Thanks for all of the thoughts! — hike395 (talk) 06:19, 5 January 2020 (UTC)
@Hike395: I'll reply properly soon, but for now I've started a brain-dump at wikidata:User:Mike Peel/Commons linking that you might find useful. Thanks. Mike Peel (talk) 07:35, 6 January 2020 (UTC)

Commons link statistics

@Mike Peel and RexxS: I did a data-gathering exercise yesterday that I think you'd find interesting. I instrumented {{commons and category-inline}} to which articles were defaulting to Commons search, and then did a wikidata dump for the relevant fields. Out of the 129 transclusions of {{commons and category-inline}}, 84 of them were missing one or two arguments, and 57 were missing both. The relevant fields for the 84 articles are saved here (Lua code to generate it is here.) This means that 65% of the usage of {{commons and category-inline}} can benefit from wikidata.

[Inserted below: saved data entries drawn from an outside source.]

-- ==== Sys2Proof/Machine/FaultLog.lean ====
section
/-! DEFINITION. The fault log (spec/17 R425, R426), the fences and verdict counts of units (R411, R412), retirement causes
(spec/08 R191, R581), and the errors of memory, SRAM, cache and bookkeeping (R177, R191, R416 to R418). -/

namespace Sys2Proof.Machine

/-! ### The log -/

/-- What a log entry tells beside its time (R426). -/
structure LogEntry where
  hamper : Nat
  cls : Nat
  unit : Nat
  kind : Nat
  ring : Nat := 0
  ctx : Nat := 0
deriving DecidableEq, Repr

/-- A log entry's 16 bytes at card time `t` (R426). -/
def LogEntry.bytes (e : LogEntry) (t : Nat) : List Byte :=
  leBytes 8 t ++ leBytes 1 e.hamper ++ leBytes 1 e.cls ++ leBytes 1 e.unit ++ leBytes 1 e.kind ++ leBytes 1 (e.ring % 16) ++
  leBytes 1 0 ++ leBytes 2 (e.ctx % 4096)

/-- The entry matches the settings of MG_FRZ_MATCH_CTL (R434): HAMPER 0xE and CLASS 0 match any
(DEDUCED, assumption log entry 110). -/
def Card.matches_ (c : Card) (e : LogEntry) : Bool :=
  let k := mg 0x5030
  c.bit k 31 && c.bit (mg 0x5000) 11 && e.kind == c.f k 27 24 && (c.f k 19 16 == 0xE || e.hamper == c.f k 19 16) &&
    (c.f k 15 8 == 0 || e.cls == c.f k 15 8)

/-- The fault-log interrupt is outstanding (R425). -/
def Card.noteFltMsg (c : Card) : Card := { c with fltMsg := true }

/-- One more entry met the match the freeze waits for. -/
def Card.countMatch (c : Card) : Card := { c with matchHits := c.matchHits + 1 }

/-- An entry is written (R425): the oldest unread one is overwritten when the log is full, vector 9 is raised once until
MG_FLT_HEAD is written, and after it the event match is judged (R434)
(DEDUCED, assumption log entry 113). -/
def Card.log (c : Card) (e : LogEntry) : Card :=
  let head := (c.reg (mg 0xC004)).toNat
  let tail := (c.reg (mg 0xC008)).toNat
  let c := if 256 ≤ diff32 tail head then (c.setN (mg 0xC004) (head + 1)).bump (mg 0xC00C) 1 else c
  let bs := e.bytes c.ns
  let base := mg (0xD000 + 16 * (tail % 256))
  let c := [0, 1, 2, 3].foldl (fun c i => c.setN (base + 4 * i) (leAt bs (4 * i) 4)) c
  let c := c.setN (mg 0xC008) (tail + 1)
  let c := if c.bit (mg 0xC000) 0 && !c.fltMsg then (c.raise 0 9).noteFltMsg else c
  if c.matches_ e then
    let c := c.countMatch
    if c.f (mg 0x5030) 7 0 ≤ c.matchHits then (c.setBit (mg 0x5030) 31 false).freezeRequest 6 else c
  else c

/-! ### Units -/

/-- The first index of a class in HP_FR_UNIT_COUNT (R423). -/
def unitBase : Nat → Nat
  | 1 => 0
  | 2 => 16
  | 3 => 20
  | 4 => 28
  | 5 => 29
  | 6 => 37
  | _ => 38

/-- The register of a unit's verdict counts: a colander's is in PF0 (R425). -/
def countReg (h cls u : Nat) : Nat := if cls = 7 then mg (0xC020 + 4 * u) else hp h (0xE0100 + 4 * (unitBase cls + u))

/-- The key of a unit's burst window. -/
def burstKey (h cls u : Nat) : Nat := if cls = 7 then 256 + u else 64 * h + unitBase cls + u

/-- The unit's fence, set or lifted. -/
def Card.setFence (c : Card) (h cls u : Nat) (b : Bool) : Card :=
  if cls = 7 then { c with colFence := tabPut false c.colFence u b }
  else (fenceBits (c.grMode h) cls u).foldl (fun c i => c.setBit (fenceReg h cls) i b) c

/-- The transients of a unit within the last BURST_WINDOW_MS of card time (R412). -/
def Card.inWindow (c : Card) (h cls u : Nat) : Nat :=
  c.burstCount (burstKey h cls u) (if cls = 7 then c.f (mg 0xC01C) 23 0 else c.f (hp h 0xE0000) 23 0)

/-- A unit is fenced with an event: FENCED of HP_FR_EVENTS and vector 18, or of MG_COL_EVENTS and vector 10. -/
def Card.fenceUnit (c : Card) (h cls u : Nat) : Card :=
  let c := c.setFence h cls u true
  if cls = 7 then c.event 0xE004 u 10 else c.hpEvent h 0xE0008 1 18

/-- A transient counted against a unit (R412, R421): TRANSIENTS, the burst window, and a fence with verdict BURST when the
window's count reaches BURST_COUNT. -/
def Card.transient (c : Card) (h cls u ring ctx kind : Nat) : Card :=
  let c := c.log { hamper := h, cls := cls, unit := u, kind := kind, ring := ring, ctx := ctx }
  let c := c.bumpF (countReg h cls u) 15 0 1
  let c : Card := { c with bursts := tabPut [] c.bursts (burstKey h cls u) (c.ns :: tabGet [] c.bursts (burstKey h cls u)) }
  let c := if cls = 7 ∨ kind ≠ 1 then c else c.hpEvent h 0xE0008 0 18
  let lim := if cls = 7 then c.f (mg 0xC01C) 31 24 else c.f (hp h 0xE0000) 31 24
  if lim ≠ 0 ∧ lim ≤ c.inWindow h cls u ∧ !c.fenced h cls u then
    (c.fenceUnit h cls u).log { hamper := h, cls := cls, unit := u, kind := 3, ring := ring, ctx := ctx }
  else c

/-! ### Retirement causes (R191, R581) -/

/-- The chunk's retirement cause arises on a physical rank: a rank in service, or one that hosts and is not a migration's
target, is queued to migrate from the chunk on; a MIGRATING rank and any other keep their state. -/
def Card.retireCause (c : Card) (rank chunk : Nat) : Card :=
  let st := c.rankState rank
  let isTarget := c.migr.any (fun m => m.target == rank)
  if (st = 1 ∨ (st = 5 ∧ !isTarget)) ∧ !(c.migrQ.any (fun q => q.1 == rank)) then { c with migrQ := c.migrQ ++ [(rank, chunk)] }
  else c

/-- A record of the card's own has changed: an internal STORE commits it, at once for some (R491). -/
def Card.recordsChanged (c : Card) (urgent : Bool) (f : KsRecords → KsRecords) : Card :=
  { c with keep := { c.keep with recs := f c.keep.recs, dirty := some (c.keep.dirty.getD c.ns), urgent := c.keep.urgent || urgent } }

/-- Rank `k` is recorded retired (R193, R491). -/
def Card.recordRetired (c : Card) (k : Nat) : Card :=
  c.recordsChanged true (fun (r : KsRecords) => { r with retired := nput r.retired k k 1 })

/-- The target of the running migration failed (R203): it reads RETIRED and is recorded, and the source migrates again
from the chunk reached. -/
def Card.targetFailed (c : Card) : Card :=
  match c.migr with
  | none => c
  | some m =>
    let c := (c.setRank m.target 4 m.source).recordRetired m.target
    { c with migr := some { m with prevs := ⟨m.target, m.start, m.done⟩ :: m.prevs, start := (m.start + m.done) % 65536, done := 0,
                                   target := 16 } }.setCapacity

/-- A cause on a rank: the running migration's target fails, any other rank is retired (R581). -/
def Card.cause (c : Card) (rank chunk : Nat) : Card :=
  if c.migr.any (fun m => m.target == rank) then c.targetFailed else c.retireCause rank chunk

/-! ### Errors of the stores -/

/-- Where a region's data offset lies now: the holding rank and the address within it. -/
def Card.lineAt (c : Card) (reg off : Nat) : Option (RegionEnt × Nat × Nat) :=
  (c.regionOf reg).bind (fun x => (c.phys (x.2.chanAddr off).1 (x.2.chanAddr off).2).map (fun k => (x.2, k.1, k.2)))

/-- The bytes of the 64-byte line at a physical number become values the spec leaves undefined (R191). -/
def Card.scramble (c : Card) (key : Nat) : Card :=
  (((List.range 64).foldl (fun (c : Card) i => c.memPut (key / 64 * 64 + i) (BitVec.ofNat 8 (Config.freeNat (c.fresh + i)))) c :
    Card)) |> fun c' => { c' with fresh := c'.fresh + 64 }

/-- A cache line is invalidated. -/
def Card.dropLine (c : Card) (ch line : Nat) : Card :=
  let set := line % 8192
  { c with cache := c.cache.filter (fun e => !(e.1 / 16 == ch * 8192 + set && e.2.any (fun l => l.tag == line / 8192))) }

/-- An SRAM word is known to be bad. -/
def Card.markSram (c : Card) (word : Nat) : Card := { c with sramBad := tabPut false c.sramBad word true }

/-- When a channel's corrected errors were last logged (one entry a second). -/
def Card.noteCe (c : Card) (ch : Nat) : Card := { c with ceLog := tabPut 0 c.ceLog ch (c.ns + 1) }

/-- One error that accesses of hamper `h` met (ring and context for the log): its counts, captures, log entries and
retirement cause, and the DETAIL with which it ends the operation, if it does
(DEDUCED, assumption log entry 119). -/
def Card.memErr (c : Card) (h ring ctx : Nat) (e : MemErr) : Card × Option Nat :=
  match e with
  | .corrected reg off =>
    match c.lineAt reg off with
    | some (r, rank, _) => if r.ecc then (c.countCe (rank / 2) 1 false, none) else (c, none)
    | none => (c, none)
  | .uncorrectable reg off =>
    match c.lineAt reg off with
    | some (r, rank, key) =>
      if !r.ecc then (c, none)
      else
        let c := c.capture rank key 1
        (if c.bit (mg 0x8000) 2 then c.cause rank (addrRow key) else c, some dMemUncorrected)
    | none => (c, none)
  | .rmw reg off =>
    match c.lineAt reg off with
    | some (r, rank, key) =>
      if !r.ecc then (c, none)
      else
        let c := (c.capture rank key 1).setPoison key true
        (if c.bit (mg 0x8000) 2 then c.cause rank (addrRow key) else c, none)
    | none => (c, none)
  | .replayed reg off n =>
    match c.lineAt reg off with
    | some (_, rank, _) => (c.countCe (rank / 2) (min n 3) true, none)
    | none => (c, none)
  | .persist reg off write =>
    match c.lineAt reg off with
    | some (r, rank, key) =>
      let c := (c.countCe (rank / 2) 3 true).capture rank key 2
      if c.bit (mg 0x8000) 2 then (c.cause rank (addrRow key), none)
      else
        let c := if write then
            let c := c.scramble key
            if r.ecc && c.freeB then (c.setPoison key true).draw else c.draw
          else c
        (c, some dMemUncorrected)
    | none => (c, none)
  | .sramCorrected _ => (c.bump (hp h 0xE0010) 1, none)
  | .sramUncorrectable off =>
    let c := (c.bump (hp h 0xE0014) 1).markSram (h * 2 ^ 23 + off / 8)
    (c.log { hamper := h, cls := 11, unit := 0xFF, kind := 9, ring := ring, ctx := ctx }, some 0xB2)
  | .cacheCorrected ch _ =>
    let c := c.bump (mg 0xC014) 1
    if tabGet 0 c.ceLog ch.val = 0 ∨ tabGet 0 c.ceLog ch.val + 1000000000 ≤ c.ns + 1 then
      let c := c.log { hamper := 0xF, cls := 9, unit := ch.val, kind := 10 }
      ((c.aerLog 0 .correctedInternal none).noteCe ch.val, none)
    else (c, none)
  | .cacheUncorrectable ch line dirty =>
    let ecc := hampers.any (fun g => (c.lay g).any (fun l => l.regions.any (fun r => r.ecc && nbit r.channels ch.val &&
      rangesMeet (r.offset * 0x200000) (r.size * 0x200000) (line * 64) 64)))
    if dirty && ecc then
      match c.phys ch.val (line * 64) with
      | some (_, key) => ((c.setPoison key true).dropLine ch.val line, some dMemUncorrected)
      | none => (c, none)
    else
      let c := match dirty, c.phys ch.val (line * 64) with
        | true, some (_, key) => c.scramble key
        | _, _ => c
      (((c.bump (mg 0xC018) 1).log { hamper := 0xF, cls := 9, unit := ch.val, kind := 11 }).dropLine ch.val line, none)

/-- Several errors in order; the first DETAIL that ends the operation stands. -/
def Card.memErrs (c : Card) (h ring ctx : Nat) : List MemErr → Card × Option Nat
  | [] => (c, none)
  | e :: t =>
    let r := c.memErr h ring ctx e
    let r' := r.1.memErrs h ring ctx t
    (r'.1, match r.2 with | some d => some d | none => r'.2)

/-- An uncorrectable error in a buffer's bookkeeping (R418): the buffer is OUT for context 0 and ring 0 and held. -/
def Card.bookErr (c : Card) (h p i : Nat) : Card :=
  (c.setBuf h p i (some { epoch := none, ctx := 0, ring := 0, time := ((c.buf h p i).map (fun b => b.time)).getD (c.ns / 2 ^ 20), held := true })).log
    { hamper := h, cls := 10, unit := p, kind := 12 }

/-! ### The log's own commands -/

/-- FAULT_LOG_HEAD_WRITE (R133, R425). -/
def execFaultLogHeadWrite (v : Word) (s : State) : Host.Outcome State Fault Refusal :=
  s.run fun c => c.hostWrite .pf0 0xC004 fun c =>
    if 256 < diff32 (c.reg (mg 0xC008)).toNat v.toNat then c.setBit (mg 0xC000) 1 true
    else
      let c : Card := { c.setReg (mg 0xC004) v with fltMsg := false }
      if c.reg (mg 0xC008) ≠ v ∧ c.bit (mg 0xC000) 0 then (c.raise 0 9).noteFltMsg else c

/-- FAULT_LOG_CLEAR (R425): HEAD becomes TAIL. The write's other fields are applied. -/
def execFaultLogClear (v : Word) (s : State) : Host.Outcome State Fault Refusal :=
  s.run fun c => c.hostWrite .pf0 0xC000 fun c =>
    let c := c.writeReg (mg 0xC000) v
    if fld v 31 31 = 1 then { c.setReg (mg 0xC004) (c.reg (mg 0xC008)) with fltMsg := false } else c

end Sys2Proof.Machine
end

Some statistics you may find interesting:

  • 76/84 (90%) of the articles have a commons sitelink defined
  • 65/76 (86%) of the sitelinks point to galleries, while 11/76 (15%) point to categories
  • 67/84 (80%) of the articles have P935 (Commons gallery) defined.
  • One article (Rhodes Street Historic District) has a gallery sitelink defined, but is missing P935.
  • For 66/67 of the articles with P935, the Commons gallery field matches the Commons sitelink
    • One article (Galicia (Spain)) has a Commons sitelink gallery that is different. It looks like the sitelink is better than P935.
  • 78/84 (93%) of the articles have P373 (Commons category) defined.
  • The category sitelink always matches P373, when both P373 and the sitelink is present.
  • RexxS code that looks at P910 finds Commons categories for 8/9 (89%) of the missing common sitelinks

Some conclusions:

  • The commons sitelink is not consistently either galleries or categories
  • Using the commons sitelink to find galleries fixes 2/65 (3%) mistakes in P935
  • Using the commons sitelink, and then falling back to P910 sitelinks fixes 2/11 (18%) mistakes in P373.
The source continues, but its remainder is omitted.